2020.3.11
お墓に石像を
佐藤賢太郎

 彫刻家になってよかったこと。その一つは両親の石像をつくれたことです。その石像は展覧会に出品した作品です。今日、先祖代々のお墓などとして新調します。進歩的に、自分の好きな形でお墓を作る人もいますが、両親の石像を作る人はいないだろうと思う。これも父と母に対する私の敬意です。

 私は酒飲みで、父と生前あまり話はしなかった。改まって話をすることもなかった。母とは、家内と共に会津観音参りにたびたび行きました。両親とも学歴はありませんでしたが、私は両親に頭が上がりません。それは「子を思う親心」です。

 父は私がたびたび浪人したのに、苦労して大学を出してくれたものです。一度も受験をやめなさい、と言わなかった父を彫刻にしました。私が高校生のとき、父が新潟市に行くと聞いて、(中学の音楽の時間聴いたカルメンが好きで)ビゼーのカルメンのレコードを買ってきてくれと頼みました。その時の思い出を私は彫刻にしました。父は当然カルメンなど解らないのに、買ってくれた。
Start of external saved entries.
/-- DI holds the last bit of a payload, the value's bit 0 (42_transport.md R72). -/
theorem payloadBits_getLastD (c : Configuration) (value : Int) (b : Bit) :
    (payloadBits c value).getLastD b = (encPayload c.w value).value.testBit 0 := by
  obtain ⟨m, hm⟩ := Nat.exists_eq_succ_of_ne_zero c.w_pos.ne'
  have hvalue : (encPayload c.w value).value = (value % 2 ^ c.w).toNat := maskInt_toNat value c.w
  rw [hvalue, payloadBits]
  generalize (value % 2 ^ c.w).toNat = x
  rw [hm]
  exact msbFirst_getLastD x m b

/-- A payload follows the bits of the frame (30_encoding.md R47). -/
theorem SendsBits.payload {c : Configuration} {cmd : Encoded} {bits : List Bit} {n : Nat} {wait : Bool}
    (h : SendsBits c { cmd := cmd, payload := none, inWords := n, wait := wait } bits) (value : Int) :
    SendsBits c { cmd := cmd, payload := some (encPayload c.w value), inWords := n, wait := wait }
      (bits ++ payloadBits c value) where
  trace := by
    have hframe : sendTrace c { cmd := cmd, payload := some (encPayload c.w value), inWords := n, wait := wait } =
        sendTrace c { cmd := cmd, payload := none, inWords := n, wait := wait } ++
          shiftOutTrace c (encPayload c.w value).value (encPayload c.w value).length := by
      simp [sendTrace, payloadTrace]
    have hvalue : (encPayload c.w value).value = (value % 2 ^ c.w).toNat := maskInt_toNat value c.w
    rw [hframe, h.trace, shiftOutTrace_eq_outBits, hvalue, sentBits, sentBits, outBits_append, List.append_assoc]
    rfl
  lastBit := by
    have hne : payloadBits c value ≠ [] :=
      List.ne_nil_of_length_pos (by rw [payloadBits, msbFirst_length]; exact c.w_pos)
    rw [List.getLastD_eq_getLast?, List.getLast?_append_of_ne_nil _ hne, ← List.getLastD_eq_getLast?]
    exact (payloadBits_getLastD c value false).symm
  length := by
    have hlength := h.length
    simp only [Option.map_none, Option.getD_none, Nat.add_zero] at hlength
    simp [hlength, payloadBits, msbFirst_length, encPayload]

/-- The four requests that wait return none and leave WEN as it is (43_control_ops.md R78, R79, 44_addressed_ops.md
R81, R82). -/
theorem result_of_wait {s : State} {op : Op} (h : (s.envelope op).wait = true) :
    (∀ t : State, t.result op = .none) ∧ ∀ wen, wenAfter op wen = wen := by
  cases op with
  | eraseAll => exact ⟨fun _ => rfl, fun _ => rfl⟩
  | writeAll => exact ⟨fun _ => rfl, fun _ => rfl⟩
  | erase => exact ⟨fun _ => rfl, fun _ => rfl⟩
  | write => exact ⟨fun _ => rfl, fun _ => rfl⟩
  | _ => cases h

/-- A reply once given stays. -/
theorem replies_length_le {n : Nat} {s t : State} (h : stepN n s = .next t) : s.replies.length ≤ t.replies.length := by
  induction n generalizing s with
  | zero => cases h; exact le_rfl
  | succ n ih =>
    simp only [stepN] at h
    cases hs : step s with
    | next u =>
      rw [hs] at h
      refine le_trans ?_ (ih h)
      obtain hsame | ⟨-, r, hr⟩ := repliesComeOnlyWithTheReturn s u hs
      · rw [hsame]
      · rw [hr, List.length_append]; omega
    | fault e => rw [hs] at h; cases h
    | refused e => rw [hs] at h; cases h

/-- A run that goes on passes through every state before its end. -/
theorem stepN_split {j k : Nat} {s t : State} (h : stepN (j + k) s = .next t) :
    ∃ u, stepN j s = .next u ∧ stepN k u = .next t := by
  induction j generalizing s with
  | zero => exact ⟨s, rfl, by rwa [Nat.zero_add] at h⟩
  | succ j ih =>
    rw [Nat.succ_add] at h
    simp only [stepN] at h ⊢
    cases hs : step s with
    | next u => rw [hs] at h; exact ih h
    | fault e => rw [hs] at h; cases h
    | refused e => rw [hs] at h; cases h

/-- Until it answers, a request stays in flight and the host's later requests stay where they are. -/
theorem busy_of_replies_length {n : Nat} {s t : State} {op : Op} {pos : Pos} (hs : s.seq = .busy op pos)
    (h : stepN n s = .next t) (hlength : t.replies.length ≤ s.replies.length) :
    t.seq ≠ .idle ∧ t.replies = s.replies ∧ t.requests = s.requests := by
  induction n generalizing s pos with
  | zero => cases h; exact ⟨by simp [hs], rfl, rfl⟩
  | succ n ih =>
    rw [stepN_busy hs] at h
    cases hends : pos.ends with
    | true =>
      obtain ⟨-, r, hr⟩ := s.advance_ends op hends
      have hle := replies_length_le h
      rw [hr, List.length_append, List.length_singleton] at hle
      omega
    | false =>
      obtain ⟨-, -, hreplies, q, hq⟩ := s.advance_continues op hends
      obtain ⟨-, -, -, -, hrequests, -⟩ := s.advance_frame op pos
      obtain ⟨hbusy, hr, hreq⟩ := ih hq h (by rwa [hreplies])
      exact ⟨hbusy, hr.trans hreplies, hreq.trans hrequests⟩

section
variable {s : State} {op : Op} {bits : List Bit}
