-- ==== Sys2Proof/Safety.lean ====
section
/-! DEFINITION. The predicates claims are stated in: the invariants of 10_state.md R43, the caller's
contract R44, and the parts of a state that some steps leave alone. -/

namespace Sys2Proof.Machine

/-- The counter lies where R43 (a) says. -/
abbrev CounterLegal (s : State) : Prop :=
  match s.dir with
  | .up => s.cnt < s.top ∨ (s.top = 0 ∧ s.cnt = 0)
  | .down => 1 ≤ s.cnt ∧ s.cnt ≤ s.top

/-- `1 <= TOP <= TOP_MAX` and `CMP = TOP div 3` (R43 (e)). -/
abbrev PeriodLegal (s : State) : Prop :=
  1 ≤ s.top ∧ s.top ≤ topMax s.params ∧ s.cmp = s.top / 3

/-- `carrier_configured` (R44). -/
abbrev CarrierConfigured (s : State) : Prop :=
  s.pinDir = .output ∧ s.pinLvl = false ∧ s.tmode = .pcpwm ∧ s.presc = .div1 ∧ PeriodLegal s

/-- The invariants of R43, and that ERR holds a code R181 produces. -/
structure Inv (s : State) : Prop where
  /-- (a) -/
  counter : CounterLegal s
  /-- (b) -/
  bcnt : s.bcnt ≤ 32
  /-- (c) -/
  idle : s.ph = .idle → s.dly = 0
  /-- (d) -/
  pinLvl : s.pinLvl = false
  /-- (e), first equivalence -/
  tmode : s.tmode = .pcpwm ↔ s.presc = .div1
  /-- (e), second equivalence -/
  presc : s.presc = .div1 ↔ s.pinDir = .output
  /-- (e), the values a CFG leaves -/
  period : s.tmode = .pcpwm → PeriodLegal s
  /-- (f) -/
  bits : s.ph = .bitM ∨ s.ph = .bitS → 1 ≤ s.bcnt
  /-- R181: codes 6 to 15 are never produced. -/
  err : s.err ≤ 5

/-- Two states hold the same configuration registers and parameters. -/
abbrev SameConfig (s t : State) : Prop :=
  t.params = s.params ∧ t.pinDir = s.pinDir ∧ t.pinLvl = s.pinLvl ∧ t.tmode = s.tmode ∧
    t.presc = s.presc ∧ t.top = s.top ∧ t.cmp = s.cmp

/-- The state without its observations (R45, R46; 30_encoding.md R81). -/
def hardwareView (s : State) : State :=
  { s with trace := [], wave := [], now := 0, responses := [], statusReads := [] }

/-- The outcome of a step, as far as a view of the state shows it. -/
def mapResult (f : State → State) : Result → Result
  | .next t => .next (f t)
  | .fault r => .fault r
  | .refused r => .refused r

/-- `k` steps answer the state `t`. -/
abbrev RunsTo (k : Nat) (s t : State) : Prop := Host.Core.run Sys2Proof.core k s = .next t

/-- A command of the host is accepted at `s`: no reset, the block idle, the word `w` presented. -/
abbrev Accepts (s : State) (w : CmdWord) : Prop :=
  rstNow s = false ∧ s.ph = .idle ∧ s.host.head? = some (.present w)

/-- The state `exec` sees when a command is accepted: this step's inputs are past. -/
def sampled (s : State) : State := popHost (popRst s)

/-- The pin's values over `n` ticks of a connected, configured carrier that starts at phase `phi`
(41_pulse_sequencer.md R141, 40_carrier_generator.md R122). -/
def carrierWave (top cmp phi n : Nat) : List PinLevel :=
  (List.range n).map fun t =>
    let p := (phi + t) % (2 * top)
    PinLevel.ofBool (decide (p < cmp ∨ 2 * top - cmp ≤ p))

end Sys2Proof.Machine
end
父の子に対する愛情だろうと思う。
 母は、私が教師をやめて彫刻家になることをとても嘆いた。母は「塩でも舐めて暮せばいい」と嘆いた。それが晩年、母は「彫刻家になって良かったね」と言いました。その想い出に、田んぼのヘリに座る母の彫刻を作りました。

 私は普通ではないようで、国際アートフェスタのような、誰も考えられないところでイベントを開催します。大変な作業ですが、楽しいのです。
 話しをもどしますと、私の彫刻の師匠はお墓を作らせてくれました。「佐藤」の文字は父の書いた文字です。今年、お墓を磨いて文字が見えるようにします。これがお墓に対する私の思いです。